Segment Open

-- ==== Sys2Proof/Laws/State.lean ====
section
/-! SUPPORT. One lemma per field for each update of the state. -/

namespace Sys2Proof
namespace Machine

@[simp] theorem complete_rom (s : State) (r : Result) : (s.complete r).rom = s.rom := rfl
@[simp] theorem complete_scn (s : State) (r : Result) : (s.complete r).scn = s.scn := rfl
@[simp] theorem complete_serIdx (s : State) (r : Result) : (s.complete r).serIdx = s.serIdx := rfl
@[simp] theorem complete_host (s : State) (r : Result) : (s.complete r).host = s.host := rfl
@[simp] theorem complete_inStream (s : State) (r : Result) : (s.complete r).inStream = [] := rfl
@[simp] theorem complete_res (s : State) (r : Result) : (s.complete r).res = some r := rfl
@[simp] theorem complete_err (s : State) (r : Result) : (s.complete r).err = some .ok := rfl
@[simp] theorem complete_frameOut (s : State) (r : Result) : (s.complete r).frameOut = [] := rfl
@[simp] theorem complete_spanOut (s : State) (r : Result) : (s.complete r).spanOut = [] := rfl
@[simp] theorem complete_outStream (s : State) (r : Result) : (s.complete r).outStream = [] := rfl

@[simp] theorem raise_rom (s : State) (k : ErrKind) : (s.raise k).rom = s.rom := rfl
@[simp] theorem raise_scn (s : State) (k : ErrKind) : (s.raise k).scn = s.scn := rfl
@[simp] theorem raise_serIdx (s : State) (k : ErrKind) : (s.raise k).serIdx = s.serIdx := rfl
@[simp] theorem raise_host (s : State) (k : ErrKind) : (s.raise k).host = s.host := rfl
@[simp] theorem raise_inStream (s : State) (k : ErrKind) : (s.raise k).inStream = [] := rfl
@[simp] theorem raise_res (s : State) (k : ErrKind) : (s.raise k).res = none := rfl
@[simp] theorem raise_err (s : State) (k : ErrKind) : (s.raise k).err = some (.kind k) := rfl
@[simp] theorem raise_frameOut (s : State) (k : ErrKind) : (s.raise k).frameOut = [] := rfl
@[simp] theorem raise_spanOut (s : State) (k : ErrKind) : (s.raise k).spanOut = [] := rfl
@[simp] theorem raise_outStream (s : State) (k : ErrKind) : (s.raise k).outStream = [] := rfl

@[simp] theorem putAscii_rom (s : State) (bs : List Byte) : (s.putAscii bs).rom = s.rom := rfl
@[simp] theorem putAscii_scn (s : State) (bs : List Byte) : (s.putAscii bs).scn = s.scn := rfl
@[simp] theorem putAscii_serIdx (s : State) (bs : List Byte) : (s.putAscii bs).serIdx = (serRun bs bs.length 0).2 := rfl
@[simp] theorem putAscii_host (s : State) (bs : List Byte) : (s.putAscii bs).host = s.host := rfl
@[simp] theorem putAscii_inStream (s : State) (bs : List Byte) : (s.putAscii bs).inStream = [] := rfl
@[simp] theorem putAscii_res (s : State) (bs : List Byte) : (s.putAscii bs).res = some (.ascii bs) := rfl
@[simp] theorem putAscii_err (s : State) (bs : List Byte) : (s.putAscii bs).err = some .ok := rfl
@[simp] theorem putAscii_frameOut (s : State) (bs : List Byte) : (s.putAscii bs).frameOut = [] := rfl
@[simp] theorem putAscii_spanOut (s : State) (bs : List Byte) : (s.putAscii bs).spanOut = [] := rfl
@[simp] theorem putAscii_outStream (s : State) (bs : List Byte) : (s.putAscii bs).outStream = (serRun bs bs.length 0).1 := rfl

@[simp] theorem scanBuffer_rom (s : State) (buf : List Byte) : (s.scanBuffer buf).rom = s.rom := rfl
@[simp] theorem scanBuffer_scn (s : State) (buf : List Byte) : (s.scanBuffer buf).scn = Scanner.cleared := rfl
@[simp] theorem scanBuffer_serIdx (s : State) (buf : List Byte) : (s.scanBuffer buf).serIdx = s.serIdx := rfl
@[simp] theorem scanBuffer_host (s : State) (buf : List Byte) : (s.scanBuffer buf).host = s.host := rfl
@[simp] theorem scanBuffer_inStream (s : State) (buf : List Byte) : (s.scanBuffer buf).inStream = beats buf := rfl
@[simp] theorem scanBuffer_res (s : State) (buf : List Byte) : (s.scanBuffer buf).res = some (.frames (scanLoop s.rom buf Scanner.cleared).1.out) := rfl
@[simp] theorem scanBuffer_err (s : State) (buf : List Byte) : (s.scanBuffer buf).err = some .ok := rfl
@[simp] theorem scanBuffer_frameOut (s : State) (buf : List Byte) : (s.scanBuffer buf).frameOut = (scanLoop s.rom buf Scanner.cleared).1.out := rfl
@[simp] theorem scanBuffer_spanOut (s : State) (buf : List Byte) : (s.scanBuffer buf).spanOut = (scanLoop s.rom buf Scanner.cleared).2 := rfl
@[simp] theorem scanBuffer_outStream (s : State) (buf : List Byte) : (s.scanBuffer buf).outStream = [] := rfl

@[simp] theorem takeTransaction_rom (s : State) (r : List (List Byte)) : (s.takeTransaction r).rom = s.rom := rfl
@[simp] theorem takeTransaction_scn (s : State) (r : List (List Byte)) : (s.takeTransaction r).scn = s.scn := rfl
@[simp] theorem takeTransaction_serIdx (s : State) (r : List (List Byte)) : (s.takeTransaction r).serIdx = s.serIdx := rfl
@[simp] theorem takeTransaction_host (s : State) (r : List (List Byte)) : (s.takeTransaction r).host = r := rfl
@[simp] theorem takeTransaction_inStream (s : State) (r : List (List Byte)) : (s.takeTransaction r).inStream = s.inStream := rfl
@[simp] theorem takeTransaction_res (s : State) (r : List (List Byte)) : (s.takeTransaction r).res = s.res := rfl
@[simp] theorem takeTransaction_err (s : State) (r : List (List Byte)) : (s.takeTransaction r).err = s.err := rfl
@[simp] theorem takeTransaction_frameOut (s : State) (r : List (List Byte)) : (s.takeTransaction r).frameOut = s.frameOut := rfl
@[simp] theorem takeTransaction_spanOut (s : State) (r : List (List Byte)) : (s.takeTransaction r).spanOut = s.spanOut := rfl
@[simp] theorem takeTransaction_outStream (s : State) (r : List (List Byte)) : (s.takeTransaction r).outStream = s.outStream := rfl

@[simp] theorem withFetchWord_rom (s : State) (n w : Nat) : (s.withFetchWord n w).rom = s.rom := rfl
@[simp] theorem withFetchWord_scn (s : State) (n w : Nat) : (s.withFetchWord n w).scn = s.scn := rfl
@[simp] theorem withFetchWord_serIdx (s : State) (n w : Nat) : (s.withFetchWord n w).serIdx = s.serIdx := rfl
@[simp] theorem withFetchWord_host (s : State) (n w : Nat) : (s.withFetchWord n w).host = transactionOfWord n w :: s.host := rfl
@[simp] theorem withFetchWord_inStream (s : State) (n w : Nat) : (s.withFetchWord n w).inStream = s.inStream := rfl
@[simp] theorem withFetchWord_res (s : State) (n w : Nat) : (s.withFetchWord n w).res = s.res := rfl
@[simp] theorem withFetchWord_err (s : State) (n w : Nat) : (s.withFetchWord n w).err = s.err := rfl
@[simp] theorem withFetchWord_frameOut (s : State) (n w : Nat) : (s.withFetchWord n w).frameOut = s.frameOut := rfl
@[simp] theorem withFetchWord_spanOut (s : State) (n w : Nat) : (s.withFetchWord n w).spanOut = s.spanOut := rfl
@[simp] theorem withFetchWord_outStream (s : State) (n w : Nat) : (s.withFetchWord n w).outStream = s.outStream := rfl

@[simp] theorem cleared_state : Scanner.cleared.state = .idle := rfl
@[simp] theorem cleared_pos : Scanner.cleared.pos = 0 := rfl
@[simp] theorem cleared_dig : Scanner.cleared.dig = [] := rfl
@[simp] theorem cleared_out : Scanner.cleared.out = [] := rfl
@[simp] theorem cleared_hn0 : Scanner.cleared.hn0 = Config.freeNibble 0 := rfl
@[simp] theorem cleared_hn1 : Scanner.cleared.hn1 = Config.freeNibble 1 := rfl
@[simp] theorem cleared_hn2 : Scanner.cleared.hn2 = Config.freeNibble 2 := rfl
@[simp] theorem cleared_hn3 : Scanner.cleared.hn3 = Config.freeNibble 3 := rfl
@[simp] theorem cleared_rtr : Scanner.cleared.rtr = Config.freeRtr := rfl
@[simp] theorem cleared_start : Scanner.cleared.start = Config.freeStart := rfl

end Machine
end Sys2Proof
end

Segment Closed

• [WHAT THE TASK ASKS]:
Everything in the material above from the line that has "r).host = r := rfl" through the line that has "Scanner.cleared.state = .idle := rfl" must be duplicated exactly, with no other lines given.

• [OUTPUT FOR THIS EXERCISE]:
@[simp] theorem takeTransaction_host (s : State) (r : List (List Byte)) : (s.takeTransaction r).host = r := rfl
@[simp] theorem takeTransaction_inStream (s : State) (r : List (List Byte)) : (s.takeTransaction r).inStream = s.inStream := rfl
@[simp] theorem takeTransaction_res (s : State) (r : List (List Byte)) : (s.takeTransaction r).res = s.res := rfl
@[simp] theorem takeTransaction_err (s : State) (r : List (List Byte)) : (s.takeTransaction r).err = s.err := rfl
@[simp] theorem takeTransaction_frameOut (s : State) (r : List (List Byte)) : (s.takeTransaction r).frameOut = s.frameOut := rfl
@[simp] theorem takeTransaction_spanOut (s : State) (r : List (List Byte)) : (s.takeTransaction r).spanOut = s.spanOut := rfl
@[simp] theorem takeTransaction_outStream (s : State) (r : List (List Byte)) : (s.takeTransaction r).outStream = s.outStream := rfl

@[simp] theorem withFetchWord_rom (s : State) (n w : Nat) : (s.withFetchWord n w).rom = s.rom := rfl
@[simp] theorem withFetchWord_scn (s : State) (n w : Nat) : (s.withFetchWord n w).scn = s.scn := rfl
@[simp] theorem withFetchWord_serIdx (s : State) (n w : Nat) : (s.withFetchWord n w).serIdx = s.serIdx := rfl
@[simp] theorem withFetchWord_host (s : State) (n w : Nat) : (s.withFetchWord n w).host = transactionOfWord n w :: s.host := rfl
@[simp] theorem withFetchWord_inStream (s : State) (n w : Nat) : (s.withFetchWord n w).inStream = s.inStream := rfl
@[simp] theorem withFetchWord_res (s : State) (n w : Nat) : (s.withFetchWord n w).res = s.res := rfl
@[simp] theorem withFetchWord_err (s : State) (n w : Nat) : (s.withFetchWord n w).err = s.err := rfl
@[simp] theorem withFetchWord_frameOut (s : State) (n w : Nat) : (s.withFetchWord n w).frameOut = s.frameOut := rfl
@[simp] theorem withFetchWord_spanOut (s : State) (n w : Nat) : (s.withFetchWord n w).spanOut = s.spanOut := rfl
@[simp] theorem withFetchWord_outStream (s : State) (n w : Nat) : (s.withFetchWord n w).outStream = s.outStream := rfl

@[simp] theorem cleared_state : Scanner.cleared.state = .idle := rfl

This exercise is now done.